(TASK REQUIREMENTS) Search each line of the data for the word "releasePushes"; copy every line where it is found.

(GIVEN INFORMATION)
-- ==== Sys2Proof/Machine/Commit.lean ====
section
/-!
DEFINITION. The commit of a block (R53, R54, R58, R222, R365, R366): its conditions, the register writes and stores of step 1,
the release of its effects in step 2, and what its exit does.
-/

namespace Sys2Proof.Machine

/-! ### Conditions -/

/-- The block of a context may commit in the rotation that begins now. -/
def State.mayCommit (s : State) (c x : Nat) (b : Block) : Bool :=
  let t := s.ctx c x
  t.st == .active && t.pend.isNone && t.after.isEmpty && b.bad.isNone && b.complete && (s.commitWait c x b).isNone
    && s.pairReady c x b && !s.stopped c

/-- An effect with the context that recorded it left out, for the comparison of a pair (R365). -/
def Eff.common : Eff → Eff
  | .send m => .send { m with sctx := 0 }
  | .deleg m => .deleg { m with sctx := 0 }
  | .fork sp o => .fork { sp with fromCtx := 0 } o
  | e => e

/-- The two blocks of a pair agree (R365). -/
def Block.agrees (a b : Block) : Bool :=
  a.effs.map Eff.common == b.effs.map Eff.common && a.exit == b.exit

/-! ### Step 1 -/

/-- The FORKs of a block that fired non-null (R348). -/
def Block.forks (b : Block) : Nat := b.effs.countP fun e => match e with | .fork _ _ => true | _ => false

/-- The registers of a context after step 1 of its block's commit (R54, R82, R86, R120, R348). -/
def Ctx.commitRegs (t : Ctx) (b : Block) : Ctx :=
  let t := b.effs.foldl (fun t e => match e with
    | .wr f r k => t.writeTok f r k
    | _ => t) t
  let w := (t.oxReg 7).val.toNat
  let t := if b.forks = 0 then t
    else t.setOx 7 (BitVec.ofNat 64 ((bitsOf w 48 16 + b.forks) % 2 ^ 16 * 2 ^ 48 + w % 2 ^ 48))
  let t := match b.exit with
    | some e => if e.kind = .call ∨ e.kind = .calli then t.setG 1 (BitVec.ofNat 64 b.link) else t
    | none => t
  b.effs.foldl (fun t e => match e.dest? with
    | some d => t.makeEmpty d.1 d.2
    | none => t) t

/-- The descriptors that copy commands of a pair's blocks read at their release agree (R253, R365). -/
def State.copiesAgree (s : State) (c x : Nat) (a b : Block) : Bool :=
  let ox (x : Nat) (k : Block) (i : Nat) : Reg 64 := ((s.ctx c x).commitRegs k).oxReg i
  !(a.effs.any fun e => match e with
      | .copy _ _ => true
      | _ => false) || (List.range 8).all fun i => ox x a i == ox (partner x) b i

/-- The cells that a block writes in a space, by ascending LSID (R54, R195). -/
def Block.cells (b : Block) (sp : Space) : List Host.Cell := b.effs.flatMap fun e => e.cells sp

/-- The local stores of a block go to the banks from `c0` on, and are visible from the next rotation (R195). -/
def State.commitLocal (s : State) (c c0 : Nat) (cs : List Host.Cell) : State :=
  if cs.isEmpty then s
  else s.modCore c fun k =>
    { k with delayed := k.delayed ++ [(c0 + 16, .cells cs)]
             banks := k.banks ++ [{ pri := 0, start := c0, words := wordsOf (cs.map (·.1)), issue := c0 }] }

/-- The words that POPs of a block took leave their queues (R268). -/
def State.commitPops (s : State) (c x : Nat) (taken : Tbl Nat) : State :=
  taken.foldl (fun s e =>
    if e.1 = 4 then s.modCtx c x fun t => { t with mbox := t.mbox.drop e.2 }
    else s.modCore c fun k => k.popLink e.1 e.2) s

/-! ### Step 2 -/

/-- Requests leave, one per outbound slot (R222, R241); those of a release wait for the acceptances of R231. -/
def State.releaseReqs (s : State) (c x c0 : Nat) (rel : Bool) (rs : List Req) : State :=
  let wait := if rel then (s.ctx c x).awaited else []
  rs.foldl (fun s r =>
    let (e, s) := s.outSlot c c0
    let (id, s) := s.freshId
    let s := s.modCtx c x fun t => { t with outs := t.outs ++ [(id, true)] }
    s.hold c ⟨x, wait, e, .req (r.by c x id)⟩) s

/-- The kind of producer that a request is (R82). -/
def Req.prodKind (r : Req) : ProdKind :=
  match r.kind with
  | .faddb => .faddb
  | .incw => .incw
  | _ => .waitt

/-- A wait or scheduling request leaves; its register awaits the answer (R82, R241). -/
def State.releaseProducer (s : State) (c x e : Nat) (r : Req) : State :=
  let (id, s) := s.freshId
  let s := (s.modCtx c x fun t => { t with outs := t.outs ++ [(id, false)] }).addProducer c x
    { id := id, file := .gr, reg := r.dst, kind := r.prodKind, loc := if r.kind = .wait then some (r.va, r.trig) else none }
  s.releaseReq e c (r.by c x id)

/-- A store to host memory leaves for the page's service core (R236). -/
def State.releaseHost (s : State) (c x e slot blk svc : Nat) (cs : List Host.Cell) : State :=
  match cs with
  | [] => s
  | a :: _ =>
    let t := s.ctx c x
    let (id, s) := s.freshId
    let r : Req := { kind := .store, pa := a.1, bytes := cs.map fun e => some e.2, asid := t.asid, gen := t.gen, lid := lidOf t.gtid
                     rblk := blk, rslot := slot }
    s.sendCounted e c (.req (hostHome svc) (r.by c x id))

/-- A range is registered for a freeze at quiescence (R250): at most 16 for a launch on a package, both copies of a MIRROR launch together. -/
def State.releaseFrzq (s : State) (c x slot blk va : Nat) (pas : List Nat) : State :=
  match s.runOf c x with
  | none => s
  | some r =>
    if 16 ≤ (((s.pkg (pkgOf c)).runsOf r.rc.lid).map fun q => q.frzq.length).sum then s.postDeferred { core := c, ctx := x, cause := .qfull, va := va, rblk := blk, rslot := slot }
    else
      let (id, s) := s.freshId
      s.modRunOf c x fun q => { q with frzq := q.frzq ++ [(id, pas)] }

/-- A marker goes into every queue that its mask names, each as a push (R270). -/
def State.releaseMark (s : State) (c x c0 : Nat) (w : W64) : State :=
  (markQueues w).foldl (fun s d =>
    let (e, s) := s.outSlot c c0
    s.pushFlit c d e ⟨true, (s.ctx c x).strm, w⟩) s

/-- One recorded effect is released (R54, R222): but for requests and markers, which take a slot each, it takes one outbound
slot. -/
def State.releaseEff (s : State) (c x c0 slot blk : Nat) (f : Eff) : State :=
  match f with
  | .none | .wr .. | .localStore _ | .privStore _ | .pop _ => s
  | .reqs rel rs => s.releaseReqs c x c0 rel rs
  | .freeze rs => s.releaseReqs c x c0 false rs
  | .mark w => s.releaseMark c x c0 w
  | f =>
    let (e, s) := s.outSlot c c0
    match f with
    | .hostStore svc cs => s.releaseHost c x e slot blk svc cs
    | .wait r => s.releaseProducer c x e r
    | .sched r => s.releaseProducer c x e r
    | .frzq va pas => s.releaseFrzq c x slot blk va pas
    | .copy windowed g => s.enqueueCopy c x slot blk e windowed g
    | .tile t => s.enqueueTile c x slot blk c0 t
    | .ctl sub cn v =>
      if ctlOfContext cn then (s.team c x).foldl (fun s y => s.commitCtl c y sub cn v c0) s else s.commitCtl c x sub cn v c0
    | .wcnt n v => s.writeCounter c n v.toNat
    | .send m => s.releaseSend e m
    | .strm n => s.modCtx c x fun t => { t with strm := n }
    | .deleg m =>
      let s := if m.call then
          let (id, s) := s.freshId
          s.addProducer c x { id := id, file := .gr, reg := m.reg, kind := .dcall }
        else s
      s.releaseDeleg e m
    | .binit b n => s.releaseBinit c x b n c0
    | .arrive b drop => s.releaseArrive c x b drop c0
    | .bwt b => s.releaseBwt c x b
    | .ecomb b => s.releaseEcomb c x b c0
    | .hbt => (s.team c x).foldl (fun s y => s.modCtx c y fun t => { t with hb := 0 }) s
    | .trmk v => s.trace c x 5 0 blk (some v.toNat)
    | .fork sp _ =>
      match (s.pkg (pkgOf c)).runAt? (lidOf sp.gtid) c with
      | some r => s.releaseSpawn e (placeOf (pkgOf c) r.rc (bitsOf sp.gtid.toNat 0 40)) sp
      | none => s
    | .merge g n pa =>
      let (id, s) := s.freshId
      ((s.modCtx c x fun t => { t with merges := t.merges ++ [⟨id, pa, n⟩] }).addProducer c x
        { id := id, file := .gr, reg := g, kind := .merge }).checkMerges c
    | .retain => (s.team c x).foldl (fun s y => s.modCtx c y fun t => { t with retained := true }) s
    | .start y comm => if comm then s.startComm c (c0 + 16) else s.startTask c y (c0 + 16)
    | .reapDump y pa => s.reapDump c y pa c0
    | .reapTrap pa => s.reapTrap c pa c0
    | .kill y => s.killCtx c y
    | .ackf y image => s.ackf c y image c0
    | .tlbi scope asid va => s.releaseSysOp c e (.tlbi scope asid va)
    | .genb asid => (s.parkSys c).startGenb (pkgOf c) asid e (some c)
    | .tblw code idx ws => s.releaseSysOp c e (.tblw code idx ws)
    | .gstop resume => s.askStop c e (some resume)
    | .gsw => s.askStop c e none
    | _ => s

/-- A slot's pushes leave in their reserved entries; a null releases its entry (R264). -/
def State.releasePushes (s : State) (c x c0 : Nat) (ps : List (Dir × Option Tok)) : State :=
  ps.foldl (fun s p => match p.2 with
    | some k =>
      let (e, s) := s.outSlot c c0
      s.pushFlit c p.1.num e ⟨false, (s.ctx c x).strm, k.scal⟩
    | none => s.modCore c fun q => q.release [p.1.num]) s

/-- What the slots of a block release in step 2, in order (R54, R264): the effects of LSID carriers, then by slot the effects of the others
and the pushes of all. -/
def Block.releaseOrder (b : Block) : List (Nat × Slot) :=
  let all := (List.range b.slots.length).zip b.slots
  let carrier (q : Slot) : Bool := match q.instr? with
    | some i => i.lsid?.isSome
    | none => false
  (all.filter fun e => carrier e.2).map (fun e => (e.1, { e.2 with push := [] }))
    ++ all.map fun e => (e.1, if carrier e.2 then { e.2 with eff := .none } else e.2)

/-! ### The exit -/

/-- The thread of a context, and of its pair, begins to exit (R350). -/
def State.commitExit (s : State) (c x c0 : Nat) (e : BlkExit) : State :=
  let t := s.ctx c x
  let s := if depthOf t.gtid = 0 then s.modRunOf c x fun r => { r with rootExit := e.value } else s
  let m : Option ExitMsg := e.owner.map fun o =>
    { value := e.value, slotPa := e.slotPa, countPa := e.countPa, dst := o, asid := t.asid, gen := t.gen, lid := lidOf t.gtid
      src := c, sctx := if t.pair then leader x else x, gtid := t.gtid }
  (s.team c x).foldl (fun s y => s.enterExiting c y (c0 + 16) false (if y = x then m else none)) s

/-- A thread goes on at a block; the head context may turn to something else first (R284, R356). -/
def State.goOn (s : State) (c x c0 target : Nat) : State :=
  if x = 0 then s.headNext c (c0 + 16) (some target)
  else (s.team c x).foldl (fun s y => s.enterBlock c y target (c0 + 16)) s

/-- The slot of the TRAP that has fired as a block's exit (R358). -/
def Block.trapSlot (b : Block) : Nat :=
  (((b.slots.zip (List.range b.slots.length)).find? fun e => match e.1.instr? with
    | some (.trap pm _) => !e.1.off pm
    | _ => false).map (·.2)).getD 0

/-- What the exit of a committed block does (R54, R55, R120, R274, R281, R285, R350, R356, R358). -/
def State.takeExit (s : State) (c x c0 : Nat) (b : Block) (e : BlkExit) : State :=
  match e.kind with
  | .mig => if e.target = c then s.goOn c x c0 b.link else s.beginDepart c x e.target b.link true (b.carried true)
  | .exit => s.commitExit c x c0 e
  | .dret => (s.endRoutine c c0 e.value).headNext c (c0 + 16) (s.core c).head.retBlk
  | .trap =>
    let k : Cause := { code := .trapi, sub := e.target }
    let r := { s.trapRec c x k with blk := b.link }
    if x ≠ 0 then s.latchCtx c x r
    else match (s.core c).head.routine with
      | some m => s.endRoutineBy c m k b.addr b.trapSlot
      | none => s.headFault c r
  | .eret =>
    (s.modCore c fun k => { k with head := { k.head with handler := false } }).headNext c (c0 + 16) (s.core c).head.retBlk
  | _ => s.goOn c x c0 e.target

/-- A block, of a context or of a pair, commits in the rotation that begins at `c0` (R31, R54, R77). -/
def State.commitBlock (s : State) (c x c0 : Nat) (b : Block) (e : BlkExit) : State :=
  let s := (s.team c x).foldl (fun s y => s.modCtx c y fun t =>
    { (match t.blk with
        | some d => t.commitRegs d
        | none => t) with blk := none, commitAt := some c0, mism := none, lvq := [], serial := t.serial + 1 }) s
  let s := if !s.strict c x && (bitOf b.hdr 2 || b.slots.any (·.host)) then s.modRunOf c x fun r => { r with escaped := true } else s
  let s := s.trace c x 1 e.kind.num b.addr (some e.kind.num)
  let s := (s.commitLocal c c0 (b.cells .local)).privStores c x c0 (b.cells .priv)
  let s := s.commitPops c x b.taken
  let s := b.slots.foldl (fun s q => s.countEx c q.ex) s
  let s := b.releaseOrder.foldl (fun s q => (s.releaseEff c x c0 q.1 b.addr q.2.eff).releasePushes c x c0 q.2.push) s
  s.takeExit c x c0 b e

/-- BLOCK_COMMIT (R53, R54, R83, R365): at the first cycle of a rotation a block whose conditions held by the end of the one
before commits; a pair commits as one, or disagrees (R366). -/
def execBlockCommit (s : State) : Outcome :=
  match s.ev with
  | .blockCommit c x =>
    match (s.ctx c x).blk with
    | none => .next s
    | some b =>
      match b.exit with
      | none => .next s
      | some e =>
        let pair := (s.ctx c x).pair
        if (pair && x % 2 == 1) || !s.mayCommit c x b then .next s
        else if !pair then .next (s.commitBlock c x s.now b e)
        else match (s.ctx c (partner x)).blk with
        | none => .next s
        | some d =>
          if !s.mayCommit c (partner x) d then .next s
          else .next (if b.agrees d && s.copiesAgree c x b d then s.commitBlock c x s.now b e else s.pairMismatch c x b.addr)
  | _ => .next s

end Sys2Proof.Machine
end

(SOLUTION TO THIS EXERCISE)
def State.releasePushes (s : State) (c x c0 : Nat) (ps : List (Dir × Option Tok)) : State :=
  let s := b.releaseOrder.foldl (fun s q => (s.releaseEff c x c0 q.1 b.addr q.2.eff).releasePushes c x c0 q.2.push) s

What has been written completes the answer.